--- Task data ---

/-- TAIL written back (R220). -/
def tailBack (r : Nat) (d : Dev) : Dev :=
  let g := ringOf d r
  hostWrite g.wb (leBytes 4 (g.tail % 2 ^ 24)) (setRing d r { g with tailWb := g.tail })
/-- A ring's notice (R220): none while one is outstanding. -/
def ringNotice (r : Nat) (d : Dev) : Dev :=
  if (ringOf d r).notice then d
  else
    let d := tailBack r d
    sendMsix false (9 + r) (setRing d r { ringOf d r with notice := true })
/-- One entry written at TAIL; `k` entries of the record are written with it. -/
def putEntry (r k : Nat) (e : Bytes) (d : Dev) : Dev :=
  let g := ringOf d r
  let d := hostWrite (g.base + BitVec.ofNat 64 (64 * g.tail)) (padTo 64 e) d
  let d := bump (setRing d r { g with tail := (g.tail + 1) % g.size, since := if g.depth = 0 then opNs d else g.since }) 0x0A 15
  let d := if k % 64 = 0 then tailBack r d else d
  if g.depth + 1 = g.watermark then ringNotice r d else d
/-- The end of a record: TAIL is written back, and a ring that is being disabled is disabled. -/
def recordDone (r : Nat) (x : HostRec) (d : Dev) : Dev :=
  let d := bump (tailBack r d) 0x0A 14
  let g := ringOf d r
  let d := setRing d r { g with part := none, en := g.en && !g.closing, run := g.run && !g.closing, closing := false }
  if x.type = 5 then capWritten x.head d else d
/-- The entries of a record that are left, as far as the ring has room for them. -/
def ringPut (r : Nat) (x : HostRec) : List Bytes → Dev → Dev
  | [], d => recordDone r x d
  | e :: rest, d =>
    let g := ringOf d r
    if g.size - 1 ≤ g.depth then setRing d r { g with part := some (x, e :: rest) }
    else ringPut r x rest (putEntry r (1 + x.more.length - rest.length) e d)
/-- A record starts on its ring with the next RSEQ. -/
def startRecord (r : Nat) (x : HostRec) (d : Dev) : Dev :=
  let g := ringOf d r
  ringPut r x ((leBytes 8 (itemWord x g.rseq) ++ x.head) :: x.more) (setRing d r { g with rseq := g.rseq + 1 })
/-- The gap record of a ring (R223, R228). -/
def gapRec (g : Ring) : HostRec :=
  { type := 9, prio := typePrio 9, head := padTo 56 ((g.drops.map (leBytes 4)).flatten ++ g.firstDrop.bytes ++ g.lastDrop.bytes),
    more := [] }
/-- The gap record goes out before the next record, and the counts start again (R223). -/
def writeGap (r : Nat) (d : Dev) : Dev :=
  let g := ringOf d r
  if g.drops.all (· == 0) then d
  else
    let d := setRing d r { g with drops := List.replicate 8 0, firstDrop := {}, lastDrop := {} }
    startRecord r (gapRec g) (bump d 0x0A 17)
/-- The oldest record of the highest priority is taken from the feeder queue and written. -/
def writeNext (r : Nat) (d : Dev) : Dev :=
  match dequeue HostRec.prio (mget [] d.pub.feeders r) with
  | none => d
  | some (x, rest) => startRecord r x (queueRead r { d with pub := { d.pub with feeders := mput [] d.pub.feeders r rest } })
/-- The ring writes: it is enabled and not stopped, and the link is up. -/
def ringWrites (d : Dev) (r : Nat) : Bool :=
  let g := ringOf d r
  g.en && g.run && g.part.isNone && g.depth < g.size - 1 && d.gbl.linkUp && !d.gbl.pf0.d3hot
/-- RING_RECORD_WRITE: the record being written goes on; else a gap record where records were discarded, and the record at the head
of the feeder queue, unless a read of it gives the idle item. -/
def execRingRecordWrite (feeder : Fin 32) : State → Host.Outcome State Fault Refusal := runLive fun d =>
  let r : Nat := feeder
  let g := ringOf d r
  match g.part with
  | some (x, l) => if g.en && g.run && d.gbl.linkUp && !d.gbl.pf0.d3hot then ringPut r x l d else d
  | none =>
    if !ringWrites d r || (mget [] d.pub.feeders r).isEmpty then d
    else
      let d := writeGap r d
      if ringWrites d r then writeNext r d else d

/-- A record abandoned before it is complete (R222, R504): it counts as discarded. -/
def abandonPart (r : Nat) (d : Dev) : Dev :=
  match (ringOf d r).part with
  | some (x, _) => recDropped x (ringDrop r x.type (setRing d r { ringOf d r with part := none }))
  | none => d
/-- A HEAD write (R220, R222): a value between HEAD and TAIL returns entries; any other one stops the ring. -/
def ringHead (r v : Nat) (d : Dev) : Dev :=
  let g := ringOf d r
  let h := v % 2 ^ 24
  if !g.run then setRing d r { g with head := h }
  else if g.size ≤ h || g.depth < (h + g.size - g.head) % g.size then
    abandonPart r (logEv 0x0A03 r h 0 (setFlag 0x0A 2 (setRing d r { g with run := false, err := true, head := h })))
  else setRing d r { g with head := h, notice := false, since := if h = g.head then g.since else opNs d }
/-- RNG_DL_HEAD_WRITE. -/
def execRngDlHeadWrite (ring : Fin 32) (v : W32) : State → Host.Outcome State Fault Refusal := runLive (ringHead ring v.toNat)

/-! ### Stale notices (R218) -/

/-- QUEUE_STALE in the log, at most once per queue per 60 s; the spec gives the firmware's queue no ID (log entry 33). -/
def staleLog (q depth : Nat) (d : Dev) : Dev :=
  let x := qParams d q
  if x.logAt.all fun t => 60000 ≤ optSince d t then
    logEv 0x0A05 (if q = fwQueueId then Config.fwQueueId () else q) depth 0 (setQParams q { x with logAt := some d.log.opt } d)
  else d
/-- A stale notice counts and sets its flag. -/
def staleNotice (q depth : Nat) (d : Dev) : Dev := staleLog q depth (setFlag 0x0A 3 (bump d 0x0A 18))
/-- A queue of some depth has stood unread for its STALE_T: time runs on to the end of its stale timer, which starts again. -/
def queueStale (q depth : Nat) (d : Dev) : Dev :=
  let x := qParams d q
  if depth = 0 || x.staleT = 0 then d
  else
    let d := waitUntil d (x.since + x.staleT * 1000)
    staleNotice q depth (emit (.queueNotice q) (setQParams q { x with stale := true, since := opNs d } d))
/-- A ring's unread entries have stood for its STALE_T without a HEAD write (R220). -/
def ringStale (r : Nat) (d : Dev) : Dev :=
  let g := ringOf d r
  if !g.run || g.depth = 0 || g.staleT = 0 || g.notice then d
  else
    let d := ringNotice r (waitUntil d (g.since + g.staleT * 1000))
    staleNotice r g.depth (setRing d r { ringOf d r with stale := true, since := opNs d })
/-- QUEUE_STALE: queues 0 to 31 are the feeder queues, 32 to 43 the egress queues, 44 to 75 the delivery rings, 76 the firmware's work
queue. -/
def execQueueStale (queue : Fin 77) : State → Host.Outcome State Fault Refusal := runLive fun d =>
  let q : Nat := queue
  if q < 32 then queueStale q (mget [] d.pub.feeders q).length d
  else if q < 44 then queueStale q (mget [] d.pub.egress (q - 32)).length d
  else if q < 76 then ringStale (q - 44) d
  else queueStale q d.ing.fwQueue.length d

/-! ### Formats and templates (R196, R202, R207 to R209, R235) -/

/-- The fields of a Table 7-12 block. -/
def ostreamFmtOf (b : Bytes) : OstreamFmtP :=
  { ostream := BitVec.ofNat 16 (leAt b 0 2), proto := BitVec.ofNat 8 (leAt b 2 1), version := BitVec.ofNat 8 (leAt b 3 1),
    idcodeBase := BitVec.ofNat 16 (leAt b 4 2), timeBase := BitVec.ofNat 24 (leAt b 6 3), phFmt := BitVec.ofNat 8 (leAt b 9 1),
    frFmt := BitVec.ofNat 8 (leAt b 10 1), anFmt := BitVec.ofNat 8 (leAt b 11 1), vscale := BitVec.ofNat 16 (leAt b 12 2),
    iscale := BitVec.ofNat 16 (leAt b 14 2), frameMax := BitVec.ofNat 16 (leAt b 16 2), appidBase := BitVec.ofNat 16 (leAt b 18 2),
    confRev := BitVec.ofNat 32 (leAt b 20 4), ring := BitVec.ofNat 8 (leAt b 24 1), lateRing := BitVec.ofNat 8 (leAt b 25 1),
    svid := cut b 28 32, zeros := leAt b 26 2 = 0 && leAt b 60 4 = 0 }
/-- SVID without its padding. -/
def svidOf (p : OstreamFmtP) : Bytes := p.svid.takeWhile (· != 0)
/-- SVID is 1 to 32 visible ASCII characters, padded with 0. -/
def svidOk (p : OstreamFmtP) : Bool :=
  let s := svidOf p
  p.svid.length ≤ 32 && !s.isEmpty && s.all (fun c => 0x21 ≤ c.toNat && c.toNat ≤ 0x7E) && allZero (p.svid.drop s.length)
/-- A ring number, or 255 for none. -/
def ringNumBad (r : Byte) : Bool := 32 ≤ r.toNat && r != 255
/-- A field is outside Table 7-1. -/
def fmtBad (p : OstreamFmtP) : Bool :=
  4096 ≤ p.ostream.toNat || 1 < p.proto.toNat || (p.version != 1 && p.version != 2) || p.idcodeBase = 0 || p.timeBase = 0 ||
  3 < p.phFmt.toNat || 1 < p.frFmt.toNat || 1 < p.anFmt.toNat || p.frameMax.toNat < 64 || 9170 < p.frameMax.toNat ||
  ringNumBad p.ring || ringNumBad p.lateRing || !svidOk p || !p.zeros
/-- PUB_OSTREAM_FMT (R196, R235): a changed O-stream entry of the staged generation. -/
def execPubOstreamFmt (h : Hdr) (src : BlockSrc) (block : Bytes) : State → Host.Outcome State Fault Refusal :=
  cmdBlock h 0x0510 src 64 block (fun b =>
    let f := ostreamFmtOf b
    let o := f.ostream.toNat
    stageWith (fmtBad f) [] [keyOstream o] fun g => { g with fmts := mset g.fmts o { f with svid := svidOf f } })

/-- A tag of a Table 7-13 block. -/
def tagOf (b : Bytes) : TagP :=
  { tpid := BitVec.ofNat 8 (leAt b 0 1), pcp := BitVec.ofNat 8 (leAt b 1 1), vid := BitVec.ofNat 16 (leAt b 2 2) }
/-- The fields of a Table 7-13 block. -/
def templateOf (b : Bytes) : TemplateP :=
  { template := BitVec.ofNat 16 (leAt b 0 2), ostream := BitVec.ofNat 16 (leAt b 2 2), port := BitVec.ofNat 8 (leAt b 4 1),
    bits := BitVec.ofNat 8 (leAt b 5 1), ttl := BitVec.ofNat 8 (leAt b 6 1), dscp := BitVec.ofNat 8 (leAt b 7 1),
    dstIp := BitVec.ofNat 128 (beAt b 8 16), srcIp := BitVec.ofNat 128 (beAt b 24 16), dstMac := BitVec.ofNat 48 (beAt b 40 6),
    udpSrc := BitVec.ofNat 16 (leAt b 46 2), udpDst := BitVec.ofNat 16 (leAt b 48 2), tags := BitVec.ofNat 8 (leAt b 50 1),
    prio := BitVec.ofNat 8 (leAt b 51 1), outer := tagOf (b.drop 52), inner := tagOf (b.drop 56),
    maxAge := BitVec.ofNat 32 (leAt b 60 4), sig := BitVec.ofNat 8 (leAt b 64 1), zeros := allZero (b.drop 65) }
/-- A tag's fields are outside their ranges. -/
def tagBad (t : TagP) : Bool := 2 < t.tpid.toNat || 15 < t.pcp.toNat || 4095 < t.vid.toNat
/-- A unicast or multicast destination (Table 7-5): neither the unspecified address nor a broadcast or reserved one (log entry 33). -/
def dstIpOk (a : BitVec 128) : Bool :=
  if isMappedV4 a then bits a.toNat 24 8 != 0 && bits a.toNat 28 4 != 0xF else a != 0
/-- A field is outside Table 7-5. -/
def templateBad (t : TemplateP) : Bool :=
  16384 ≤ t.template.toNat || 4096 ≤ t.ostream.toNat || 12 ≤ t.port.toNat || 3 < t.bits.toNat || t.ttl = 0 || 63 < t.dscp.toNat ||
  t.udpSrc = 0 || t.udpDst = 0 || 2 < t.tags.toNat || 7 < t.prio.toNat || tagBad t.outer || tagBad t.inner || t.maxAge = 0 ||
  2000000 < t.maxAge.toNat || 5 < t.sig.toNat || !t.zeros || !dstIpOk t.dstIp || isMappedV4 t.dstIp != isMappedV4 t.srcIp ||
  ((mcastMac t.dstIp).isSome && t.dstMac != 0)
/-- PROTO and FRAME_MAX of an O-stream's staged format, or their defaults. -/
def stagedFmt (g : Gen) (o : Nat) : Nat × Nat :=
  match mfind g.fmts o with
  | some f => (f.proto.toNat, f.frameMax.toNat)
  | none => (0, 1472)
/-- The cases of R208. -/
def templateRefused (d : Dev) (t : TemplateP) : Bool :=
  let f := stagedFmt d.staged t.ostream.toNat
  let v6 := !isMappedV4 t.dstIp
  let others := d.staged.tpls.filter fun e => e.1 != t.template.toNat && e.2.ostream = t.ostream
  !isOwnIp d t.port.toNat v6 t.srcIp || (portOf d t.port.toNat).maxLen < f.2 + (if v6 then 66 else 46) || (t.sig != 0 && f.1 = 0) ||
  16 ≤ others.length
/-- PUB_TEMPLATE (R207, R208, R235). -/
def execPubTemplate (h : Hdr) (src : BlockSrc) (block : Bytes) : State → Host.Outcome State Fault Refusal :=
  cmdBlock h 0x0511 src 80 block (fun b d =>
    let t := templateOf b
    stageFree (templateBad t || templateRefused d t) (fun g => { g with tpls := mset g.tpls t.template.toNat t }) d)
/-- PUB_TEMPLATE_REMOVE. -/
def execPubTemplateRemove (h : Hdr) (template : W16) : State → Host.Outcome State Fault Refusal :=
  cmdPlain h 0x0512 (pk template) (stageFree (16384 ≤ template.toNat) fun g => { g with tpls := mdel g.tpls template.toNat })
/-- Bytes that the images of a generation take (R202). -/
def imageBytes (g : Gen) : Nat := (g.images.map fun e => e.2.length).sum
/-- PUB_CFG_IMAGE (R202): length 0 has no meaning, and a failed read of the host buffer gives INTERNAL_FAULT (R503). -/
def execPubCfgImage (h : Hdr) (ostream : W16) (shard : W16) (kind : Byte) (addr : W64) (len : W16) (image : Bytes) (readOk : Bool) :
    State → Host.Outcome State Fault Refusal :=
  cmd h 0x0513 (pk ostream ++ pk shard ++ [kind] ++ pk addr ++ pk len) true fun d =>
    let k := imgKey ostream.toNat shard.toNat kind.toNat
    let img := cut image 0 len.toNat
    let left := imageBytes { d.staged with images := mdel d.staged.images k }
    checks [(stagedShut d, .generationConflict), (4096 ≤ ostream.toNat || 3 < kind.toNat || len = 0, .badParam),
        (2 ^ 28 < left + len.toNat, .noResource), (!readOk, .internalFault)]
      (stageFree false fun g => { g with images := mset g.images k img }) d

---

Filter the entries down to the lines that hold "port". Copy those lines.

■ **Response to this task**
  { template := BitVec.ofNat 16 (leAt b 0 2), ostream := BitVec.ofNat 16 (leAt b 2 2), port := BitVec.ofNat 8 (leAt b 4 1),
  16384 ≤ t.template.toNat || 4096 ≤ t.ostream.toNat || 12 ≤ t.port.toNat || 3 < t.bits.toNat || t.ttl = 0 || 63 < t.dscp.toNat ||
  !isOwnIp d t.port.toNat v6 t.srcIp || (portOf d t.port.toNat).maxLen < f.2 + (if v6 then 66 else 46) || (t.sig != 0 && f.1 = 0) ||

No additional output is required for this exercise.